Statistical analysis

Categorical variables were expressed as the count of subjects (percentage). Continuous data was presented as the mean ± standard deviation (SD) or the median with interquartile ranges, depending on the distribution of the data. The Chi-square test was employed to compare categorical data. Continuous variables were assessed utilizing one-way analysis of variance (ANOVA). The Wilcoxon test was utilized for non-parametric data. A multivariable logistic regression analysis was performed to assess the independent relationship between intracranial atherosclerotic stenosis (ICAS) and various risk factors. Due to the binary nature of the outcome variable, results are presented as odds ratios (ORs) along with their respective 95% confidence intervals (CIs).
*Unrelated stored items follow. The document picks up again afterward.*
/-- Whether PORT_MAP holds a port node's port in buffered mode (R337, 03 R100). -/
def nodeEnabled (s : State) (q : Nat) : Bool := match portOf s q with | some p => p.path == .buffered | none => false

/-- The counters of a port node or the host position (R365). -/
def schCount (q i : Nat) (s : State) : State := count (0x8400 + 0x40 * q + 8 * i) s

/-- The scheduler instance of a port node (R338): 0 to 7 LE, 8 to 15 CE; 16 the host port. -/
def instanceOf (q : Nat) : Nat := if q = 128 then 16 else if 64 ≤ q then (q - 64) / 8 else 8 + q / 8

/-- The enabled ring that a leaf is bound to (09 R294). -/
def ringCtrl (n : Nat) : Nat := 0x4108 + 0x20 * n
def ringEnabled (s : State) (n : Nat) : Bool := regBit s (ringCtrl n) 0
def ringOf (s : State) (leaf : Nat) : Option Nat :=
  [0, 1, 2, 3].find? (fun n => ringEnabled s n && regField s (ringCtrl n) 12 17 == leaf)

/-! ## Lengths (R340, R347) -/

/-- A frame's length from DA to FCS as it will leave (R340): SecTAG and ICV added for an encrypted frame, taken off for a decrypted
one. A copy has its source's data. -/
def rawLength (s : State) (f : Frame) : Nat :=
  match f.source with
  | some g => (match frameOf s g with | some h => h.raw.length | none => 0)
  | none => f.raw.length

/-- SecTAG and ICV bytes that a transmit SC adds. -/
def tagBytes (s : State) (sc : Nat) : Nat := match scOf s sc with | some c => if c.includeSci then 32 else 24 | none => 24

/-- The length charged before OVERHEAD. -/
def frameLength (s : State) (f : Frame) : Nat :=
  let n := rawLength s f + 4
  if f.bypass || f.opened then n
  else if f.ingress < 64 then (if 64 ≤ f.egress && f.output < 8 || f.mcast then n + tagBytes s f.txSc else n)
  else n - f.tagLen - 16

/-- Bytes that a frame's data takes while it is stored. -/
def storedLength (s : State) (f : Frame) : Nat := rawLength s f + 4

/-- Bytes of the stored frames of a list. -/
def bytesOf (s : State) (fs : List Nat) : Nat :=
  fs.foldl (fun n f => match frameOf s f with | some v => if v.stored then n + storedLength s v else n | none => n) 0

/-- The channels of the reservoir. -/
def channels (s : State) : List Channel := [s.reservoir.ch0, s.reservoir.ch1, s.reservoir.ch2, s.reservoir.ch3]

/-- The pages of a leaf. -/
def pagesOf (s : State) (leaf : Nat) : List Page := ((channels s).map (fun c => c.pages.filter (fun p => p.queue == leaf))).flatten

/-- The frames with bytes in a page. -/
def Page.fids (p : Page) : List Nat := p.parts.map (·.1)

/-- The frames of a leaf, each once: on die, in the staging tail, in pages. -/
def leafFrames (s : State) (n : Nat) (l : Leaf) : List Nat :=
  (l.onDie ++ l.staging ++ ((pagesOf s n).map (·.fids)).flatten).eraseDups

/-- A leaf's depth in bytes (R347): on die, in STAGING cells or in reservoir pages. -/
def depthOf (s : State) (n : Nat) : Nat :=
  match leafOf s n with
  | none => 0
  | some l => bytesOf s (leafFrames s n l)

/-- Frames admitted to a leaf that a merge holds back from it (12 R387). -/
def mergedInto (s : State) (n : Nat) : List Nat :=
  s.fabric.frames.keysIf (fun _ f => f.mergeWait != 0 && !f.express && !f.mcast && !f.dropped && f.queue == n)

/-- Whether a leaf holds frames, from their admission on (R361). -/
def leafHolds (s : State) (n : Nat) : Bool :=
  match leafOf s n with
  | none => false
  | some l => l.onDie != [] || l.staging != [] || !(pagesOf s n).isEmpty || mergedInto s n != []

/-! ## Shapers and wheels (R343 to R346) -/

/-- Credit units in a byte. -/
def creditUnit : Nat := 4096

/-- Ceiling division. -/
def ceilDiv (a b : Nat) : Nat := (a + b - 1) / b

/-- A shaper's credit at `now`: it grows at RATE, 1,000 bytes/s a unit, up to BURST. -/
def Shaper.accrued (h : Shaper) (now : Nat) : Int :=
  if h.rate = 0 then h.credit
  else min (h.burst * creditUnit : Int) (h.credit + h.rate * (now - h.tLast) * creditUnit / 1000000)

/-- The nanoseconds until a debt is repaid. -/
def repayNs (rate : Nat) (credit : Int) : Nat := if rate = 0 then 0 else ceilDiv ((-credit).toNat * 1000000) (rate * creditUnit)

/-- Subtract a charged length from a shaper (R344 charge). -/
def Shaper.charge (h : Shaper) (length now : Nat) : Shaper :=
  if h.rate = 0 then h
  else
    let c := h.accrued now - (length * creditUnit : Nat)
    { h with credit := c, tLast := now, eligible := 0 ≤ c, eligibleAt := if c < 0 then now + repayNs h.rate c else h.eligibleAt }

/-- A new RATE and BURST; any debt is kept (R346). -/
def Shaper.set (h : Shaper) (rate burst now : Nat) : Shaper :=
  let c := h.accrued now
  if rate = 0 then { rate, burst, credit := 0, tLast := now, eligible := true, eligibleAt := h.eligibleAt }
  else
    let c := min c (burst * creditUnit : Int)
    { rate, burst, credit := c, tLast := now, eligible := h.eligible && 0 ≤ c
      eligibleAt := if c < 0 then now + repayNs rate c else h.eligibleAt }

/-- A new shaper: its credit is BURST (R343). -/
def newShaper (rate burst now : Nat) : Shaper := { rate, burst, credit := burst * creditUnit, tLast := now }

/-- The wheels of an instance. -/
def wheelsOf (s : State) (i : Nat) : Wheels := s.sched.wheels.get {} i
def setWheels (i : Nat) (w : Wheels) (s : State) : State := { s with sched := { s.sched with wheels := s.sched.wheels.put {} i w } }

/-- Append a node to a slot. -/
def slotAdd (t : Table (List Nat)) (k node : Nat) : Table (List Nat) := t.put [] k (t.get [] k ++ [node])

/-- File an ineligible node by its eligible time (R344 insert). -/
def Wheels.file (w : Wheels) (node eligibleAt now : Nat) : Wheels :=
  let d := eligibleAt - now
  if d < 65536 then { w with fine := slotAdd w.fine (ceilDiv eligibleAt 64 % 1024) node }
  else if d < 4194304 then { w with coarse := slotAdd w.coarse (eligibleAt / 65536 % 64) node }
  else { w with coarse := slotAdd w.coarse ((now / 65536 + 63) % 64) node }

/-- Take a node off the wheels. -/
def Wheels.drop (w : Wheels) (node : Nat) : Wheels :=
  let clean (t : Table (List Nat)) : Table (List Nat) :=
    t.mapSome (fun _ l => let r := l.filter (· != node); if r = [] then none else some r)
  { fine := clean w.fine, coarse := clean w.coarse, carried := w.carried.filter (· != node) }

/-- Node numbers on the wheels. -/
def leafNode (n : Nat) : Nat := 2 * n
def serviceNode (n : Nat) : Nat := 2 * n + 1

/-- A node's shaper. -/
def shaperOf (s : State) (node : Nat) : Option Shaper :=
  if node % 2 = 0 then (leafOf s (node / 2)).map (·.shaper) else (serviceOf s (node / 2)).map (·.shaper)

/-- Write a node's shaper. -/
def setShaper (node : Nat) (h : Shaper) (s : State) : State :=
  if node % 2 = 0 then modLeaf (node / 2) (fun l => { l with shaper := h }) s
  else modService (node / 2) (fun v => { v with shaper := h }) s

/-- The port node that a node hangs under. -/
def nodeParent (s : State) (node : Nat) : Option Nat :=
  if node % 2 = 0 then nodeOfLeaf s (node / 2) else (serviceOf s (node / 2)).map (·.parent)

/-- File a node by its shaper: one in debt by its eligible time, one that is eligible nowhere; one whose debt is repaid and whose slot has
not come stays where it is filed (R344, R346). -/
def refile (node : Nat) (s : State) : State :=
  match nodeParent s node, shaperOf s node with
  | some q, some h =>
    let i := instanceOf q
    let w := (wheelsOf s i).drop node
    if !h.eligible && 0 ≤ h.credit then s else setWheels i (if h.eligible then w else w.file node h.eligibleAt (nsNow s)) s
  | _, _ => s

/-- Charge a released frame to a node's shaper; a node that becomes ineligible is filed. -/
def chargeNode (node length : Nat) (s : State) : State :=
  match shaperOf s node with
  | none => s
  | some h => refile node (setShaper node (h.charge length (nsNow s)) s)

/-- Make a node eligible. -/
def makeEligible (node : Nat) (s : State) : State :=
  match shaperOf s node with
  | none => s
  | some h => setShaper node { h with eligible := true } s

/-- FINE_SLOT (R344, R345): up to 200 nodes of the slot whose eligible time has come are made eligible; the rest are carried into the
next slot and counted. -/
def fineSlot (i slot : Nat) (s : State) : State :=
  let w := wheelsOf s i
  let all := w.carried ++ w.fine.get [] slot
  let due (node : Nat) : Bool := match shaperOf s node with | some h => decide (h.eligibleAt ≤ nsNow s) | none => true
  let now := (all.filter due).take 200
  let late := (all.filter due).drop 200
  let kept := (w.fine.get [] slot).filter (fun n => !due n)
  let s := setWheels i { w with fine := w.fine.put [] slot kept, carried := late ++ w.carried.filter (fun n => !due n) } s
  let s := now.foldl (fun s n => makeEligible n s) s
  late.foldl (fun s n => match nodeParent s n with | some q => schCount q 5 s | none => s) s

/-- FINE_SLOT. -/
def execFineSlot (inst slot : Nat) (s : State) : Host.Outcome State Fault Refusal := act (fineSlot inst (slot % 1024)) s

/-- COARSE_BOUNDARY (R344): the nodes of a coarse slot go to the fine wheel, or are parked again. -/
def coarseBoundary (i slot : Nat) (s : State) : State :=
  let w := wheelsOf s i
  let nodes := w.coarse.get [] slot
  let w := { w with coarse := w.coarse.erase slot }
  setWheels i (nodes.foldl (fun w n => match shaperOf s n with | some h => w.file n h.eligibleAt (nsNow s) | none => w) w) s

/-- COARSE_BOUNDARY. -/
def execCoarseBoundary (inst slot : Nat) (s : State) : Host.Outcome State Fault Refusal := act (coarseBoundary inst (slot % 64)) s

/-! ## Selection (R341, R342) -/

/-- Whether a leaf is ready: not held, its first frame on die, its shaper eligible. -/
def leafReady (s : State) (n : Nat) : Bool :=
  match leafOf s n with
  | none => false
  | some l =>
    !l.held && l.shaper.eligible &&
      (match l.onDie with
       | [] => false
       | f :: _ => match frameOf s f with | some v => v.stored | none => false)

/-- The ready leaves of a service node. -/
def readyLeaves (s : State) (v : Nat) : List Nat := s.sched.leaves.keysIf (fun n l => l.state == .attached v && leafReady s n)

/-- The lowest of a list, with a bound. -/
def minOf (top : Nat) (xs : List Nat) : Nat := xs.foldl min top

/-- PRIO of a leaf. -/
def prioOf (s : State) (n : Nat) : Nat := match leafOf s n with | some l => l.prio | none => 8

/-- The propagated priority of a service node: 8 while it is not ready. -/
def propagated (s : State) (v : Nat) : Nat :=
  match serviceOf s v with
  | none => 8
  | some e => if e.held || !e.shaper.eligible then 8 else minOf 8 ((readyLeaves s v).map (prioOf s))

/-- The key of a parent's order at a level. -/
def orderKey (kind parent level : Nat) : Nat := (kind * 16384 + parent) * 8 + level

/-- One quantum of a weight. -/
def quantum (weight : Nat) : Int := weight * 1024

/-- Deficit and weight of a child: kind 0 a service node, 1 a leaf. -/
def deficitOf (s : State) (kind n : Nat) : Int × Nat :=
  if kind = 0 then (match serviceOf s n with | some v => (v.deficit, v.weight) | none => (0, 1))
  else match leafOf s n with | some l => (l.deficit, l.weight) | none => (0, 1)

/-- Write a child's deficit. -/
def setDeficit (kind n : Nat) (d : Int) (s : State) : State :=
  if kind = 0 then modService n (fun v => { v with deficit := d }) s else modLeaf n (fun l => { l with deficit := d }) s

/-- The child to serve among the ready ones at a level: the first in the order whose deficit is above 0; one whose deficit is not
moves to the back and gains a quantum. The fuel covers the longest debt. -/
def drrPick (kind : Nat) : Nat → List Nat → List Nat → State → Option Nat × List Nat × State
  | 0, order, _, s => (none, order, s)
  | fuel + 1, order, ready, s =>
    match order.find? (fun n => ready.contains n) with
    | none => (none, order, s)
    | some n =>
      let (d, w) := deficitOf s kind n
      if 0 < d then (some n, order, s)
      else drrPick kind fuel (order.filter (· != n) ++ [n]) ready (setDeficit kind n (min (quantum w) (d + quantum w)) s)

/-- Choose among the ready children of a parent at a level. -/
def drrChoose (kind parent level : Nat) (ready : List Nat) (s : State) : Option Nat × State :=
  let key := orderKey kind parent level
  let known := s.sched.orders.get [] key
  let order := known ++ ready.filter (fun n => !known.contains n)
  let (pick, order, s) := drrPick kind (32 * (ready.length + 1)) order ready s
  (pick, { s with sched := { s.sched with orders := s.sched.orders.put [] key order } })

/-- Subtract a charged length from a child's deficit; at 0 or below it moves to the back of its level and gains a quantum. -/
def drrCharge (kind parent level n length : Nat) (s : State) : State :=
  let (d, w) := deficitOf s kind n
  let d := d - length
  if 0 < d then setDeficit kind n d s
  else
    let key := orderKey kind parent level
    let order := (s.sched.orders.get [] key).filter (· != n) ++ [n]
    setDeficit kind n (d + quantum w) { s with sched := { s.sched with orders := s.sched.orders.put [] key order } }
Receiver operating characteristic (ROC) curve analysis was conducted to evaluate the diagnostic accuracy of hs-CRP in ICAS. The discriminatory capacity of hs-CRP was assessed through the area under the curve (AUC), with elevated values signifying enhanced diagnostic efficacy. Sensitivity, specificity, and the optimal cut-off point were established utilizing Youden’s index to enhance overall diagnostic efficacy. A p-value of less than 0.05 was deemed the criterion for statistical significance. All statistical analyses were performed using SPSS version 20.0. Before data collection, a sample size calculation was conducted utilizing an ANOVA model to guarantee sufficient statistical power for identifying significant associations.

Results

Of 298 consecutive elderly patients admitted with acute cerebral infarction, 95 were excluded based on the study criteria (Fig. 1). A total of 203 elderly patients, with a mean age of 72.62 ± 5.46 years and a male predominance of 61.1%, were included in the study. Among these, 60 patients (29.56%) were classified as having no arterial stenosis (NOAS), 73 (35.96%) as having intracranial atherosclerotic stenosis (ICAS), 47 (23.15%) as having both intracranial and extracranial atherosclerotic stenosis (IEAS), and 23 (11.33%) as having extracranial atherosclerotic stenosis (ECAS). Table 1 outlines the clinical characteristics of these four groups.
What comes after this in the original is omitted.